[Task details] Look through the entries below and return all lines including the word "lean".

──────── Records for this exercise

-- ==== Sys2Proof/Laws/OkCuIsa.lean ====
section
/-!
SUPPORT. The canonical form is kept by every operation of Machine/CuIsa.lean.
-/

namespace Sys2Proof
namespace Machine

theorem execCuNop_ok {κ : Keep} (u : Fin 16) (s : State) (hs : s.Kept κ) :
    OutOk κ (execCuNop u s) := by
  unfold execCuNop
  repeat' first | with_reducible assumption | (intro _) | with_reducible apply OutOk.ite | with_reducible apply ok_ite | with_reducible apply State.cuRun_ok | with_reducible apply OutOk.next | fail_if_no_progress (with_reducible apply State.mk_ok) | split

theorem execCuAdd_ok {κ : Keep} (u : Fin 16) (s : State) (hs : s.Kept κ) :
    OutOk κ (execCuAdd u s) := by
  unfold execCuAdd
  repeat' first | with_reducible assumption | (intro _) | with_reducible apply OutOk.ite | with_reducible apply ok_ite | with_reducible apply State.cuRun_ok | with_reducible apply OutOk.next | fail_if_no_progress (with_reducible apply State.mk_ok) | split

theorem execCuSub_ok {κ : Keep} (u : Fin 16) (s : State) (hs : s.Kept κ) :
    OutOk κ (execCuSub u s) := by
  unfold execCuSub
  repeat' first | with_reducible assumption | (intro _) | with_reducible apply OutOk.ite | with_reducible apply ok_ite | with_reducible apply State.cuRun_ok | with_reducible apply OutOk.next | fail_if_no_progress (with_reducible apply State.mk_ok) | split

theorem execCuAnd_ok {κ : Keep} (u : Fin 16) (s : State) (hs : s.Kept κ) :
    OutOk κ (execCuAnd u s) := by
  unfold execCuAnd
  repeat' first | with_reducible assumption | (intro _) | with_reducible apply OutOk.ite | with_reducible apply ok_ite | with_reducible apply State.cuRun_ok | with_reducible apply OutOk.next | fail_if_no_progress (with_reducible apply State.mk_ok) | split

theorem execCuOr_ok {κ : Keep} (u : Fin 16) (s : State) (hs : s.Kept κ) :
    OutOk κ (execCuOr u s) := by
  unfold execCuOr
  repeat' first | with_reducible assumption | (intro _) | with_reducible apply OutOk.ite | with_reducible apply ok_ite | with_reducible apply State.cuRun_ok | with_reducible apply OutOk.next | fail_if_no_progress (with_reducible apply State.mk_ok) | split

theorem execCuXor_ok {κ : Keep} (u : Fin 16) (s : State) (hs : s.Kept κ) :
    OutOk κ (execCuXor u s) := by
  unfold execCuXor
  repeat' first | with_reducible assumption | (intro _) | with_reducible apply OutOk.ite | with_reducible apply ok_ite | with_reducible apply State.cuRun_ok | with_reducible apply OutOk.next | fail_if_no_progress (with_reducible apply State.mk_ok) | split

theorem execCuShl_ok {κ : Keep} (u : Fin 16) (s : State) (hs : s.Kept κ) :
    OutOk κ (execCuShl u s) := by
  unfold execCuShl
  repeat' first | with_reducible assumption | (intro _) | with_reducible apply OutOk.ite | with_reducible apply ok_ite | with_reducible apply State.cuRun_ok | with_reducible apply OutOk.next | fail_if_no_progress (with_reducible apply State.mk_ok) | split

theorem execCuShr_ok {κ : Keep} (u : Fin 16) (s : State) (hs : s.Kept κ) :
    OutOk κ (execCuShr u s) := by
  unfold execCuShr
  repeat' first | with_reducible assumption | (intro _) | with_reducible apply OutOk.ite | with_reducible apply ok_ite | with_reducible apply State.cuRun_ok | with_reducible apply OutOk.next | fail_if_no_progress (with_reducible apply State.mk_ok) | split

theorem execCuSra_ok {κ : Keep} (u : Fin 16) (s : State) (hs : s.Kept κ) :
    OutOk κ (execCuSra u s) := by
  unfold execCuSra
  repeat' first | with_reducible assumption | (intro _) | with_reducible apply OutOk.ite | with_reducible apply ok_ite | with_reducible apply State.cuRun_ok | with_reducible apply OutOk.next | fail_if_no_progress (with_reducible apply State.mk_ok) | split

theorem execCuMul_ok {κ : Keep} (u : Fin 16) (s : State) (hs : s.Kept κ) :
    OutOk κ (execCuMul u s) := by
  unfold execCuMul
  repeat' first | with_reducible assumption | (intro _) | with_reducible apply OutOk.ite | with_reducible apply ok_ite | with_reducible apply State.cuRun_ok | with_reducible apply OutOk.next | fail_if_no_progress (with_reducible apply State.mk_ok) | split

theorem execCuSlt_ok {κ : Keep} (u : Fin 16) (s : State) (hs : s.Kept κ) :
    OutOk κ (execCuSlt u s) := by
  unfold execCuSlt
  repeat' first | with_reducible assumption | (intro _) | with_reducible apply OutOk.ite | with_reducible apply ok_ite | with_reducible apply State.cuRun_ok | with_reducible apply OutOk.next | fail_if_no_progress (with_reducible apply State.mk_ok) | split

theorem execCuSltu_ok {κ : Keep} (u : Fin 16) (s : State) (hs : s.Kept κ) :
    OutOk κ (execCuSltu u s) := by
  unfold execCuSltu
  repeat' first | with_reducible assumption | (intro _) | with_reducible apply OutOk.ite | with_reducible apply ok_ite | with_reducible apply State.cuRun_ok | with_reducible apply OutOk.next | fail_if_no_progress (with_reducible apply State.mk_ok) | split

theorem execCuAddi_ok {κ : Keep} (u : Fin 16) (s : State) (hs : s.Kept κ) :
    OutOk κ (execCuAddi u s) := by
  unfold execCuAddi
  repeat' first | with_reducible assumption | (intro _) | with_reducible apply OutOk.ite | with_reducible apply ok_ite | with_reducible apply State.cuRun_ok | with_reducible apply OutOk.next | fail_if_no_progress (with_reducible apply State.mk_ok) | split

theorem execCuAndi_ok {κ : Keep} (u : Fin 16) (s : State) (hs : s.Kept κ) :
    OutOk κ (execCuAndi u s) := by
  unfold execCuAndi
  repeat' first | with_reducible assumption | (intro _) | with_reducible apply OutOk.ite | with_reducible apply ok_ite | with_reducible apply State.cuRun_ok | with_reducible apply OutOk.next | fail_if_no_progress (with_reducible apply State.mk_ok) | split

theorem execCuOri_ok {κ : Keep} (u : Fin 16) (s : State) (hs : s.Kept κ) :
    OutOk κ (execCuOri u s) := by
  unfold execCuOri
  repeat' first | with_reducible assumption | (intro _) | with_reducible apply OutOk.ite | with_reducible apply ok_ite | with_reducible apply State.cuRun_ok | with_reducible apply OutOk.next | fail_if_no_progress (with_reducible apply State.mk_ok) | split

theorem execCuLui_ok {κ : Keep} (u : Fin 16) (s : State) (hs : s.Kept κ) :
    OutOk κ (execCuLui u s) := by
  unfold execCuLui
  repeat' first | with_reducible assumption | (intro _) | with_reducible apply OutOk.ite | with_reducible apply ok_ite | with_reducible apply State.cuRun_ok | with_reducible apply OutOk.next | fail_if_no_progress (with_reducible apply State.mk_ok) | split

theorem execCuShli_ok {κ : Keep} (u : Fin 16) (s : State) (hs : s.Kept κ) :
    OutOk κ (execCuShli u s) := by
  unfold execCuShli
  repeat' first | with_reducible assumption | (intro _) | with_reducible apply OutOk.ite | with_reducible apply ok_ite | with_reducible apply State.cuRun_ok | with_reducible apply OutOk.next | fail_if_no_progress (with_reducible apply State.mk_ok) | split

theorem execCuShri_ok {κ : Keep} (u : Fin 16) (s : State) (hs : s.Kept κ) :
    OutOk κ (execCuShri u s) := by
  unfold execCuShri
  repeat' first | with_reducible assumption | (intro _) | with_reducible apply OutOk.ite | with_reducible apply ok_ite | with_reducible apply State.cuRun_ok | with_reducible apply OutOk.next | fail_if_no_progress (with_reducible apply State.mk_ok) | split

theorem execCuSrai_ok {κ : Keep} (u : Fin 16) (s : State) (hs : s.Kept κ) :
    OutOk κ (execCuSrai u s) := by
  unfold execCuSrai
  repeat' first | with_reducible assumption | (intro _) | with_reducible apply OutOk.ite | with_reducible apply ok_ite | with_reducible apply State.cuRun_ok | with_reducible apply OutOk.next | fail_if_no_progress (with_reducible apply State.mk_ok) | split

────────────────

[Finished exercise]
-- ==== Sys2Proof/Laws/OkCuIsa.lean ====
SUPPORT. The canonical form is kept by every operation of Machine/CuIsa.lean.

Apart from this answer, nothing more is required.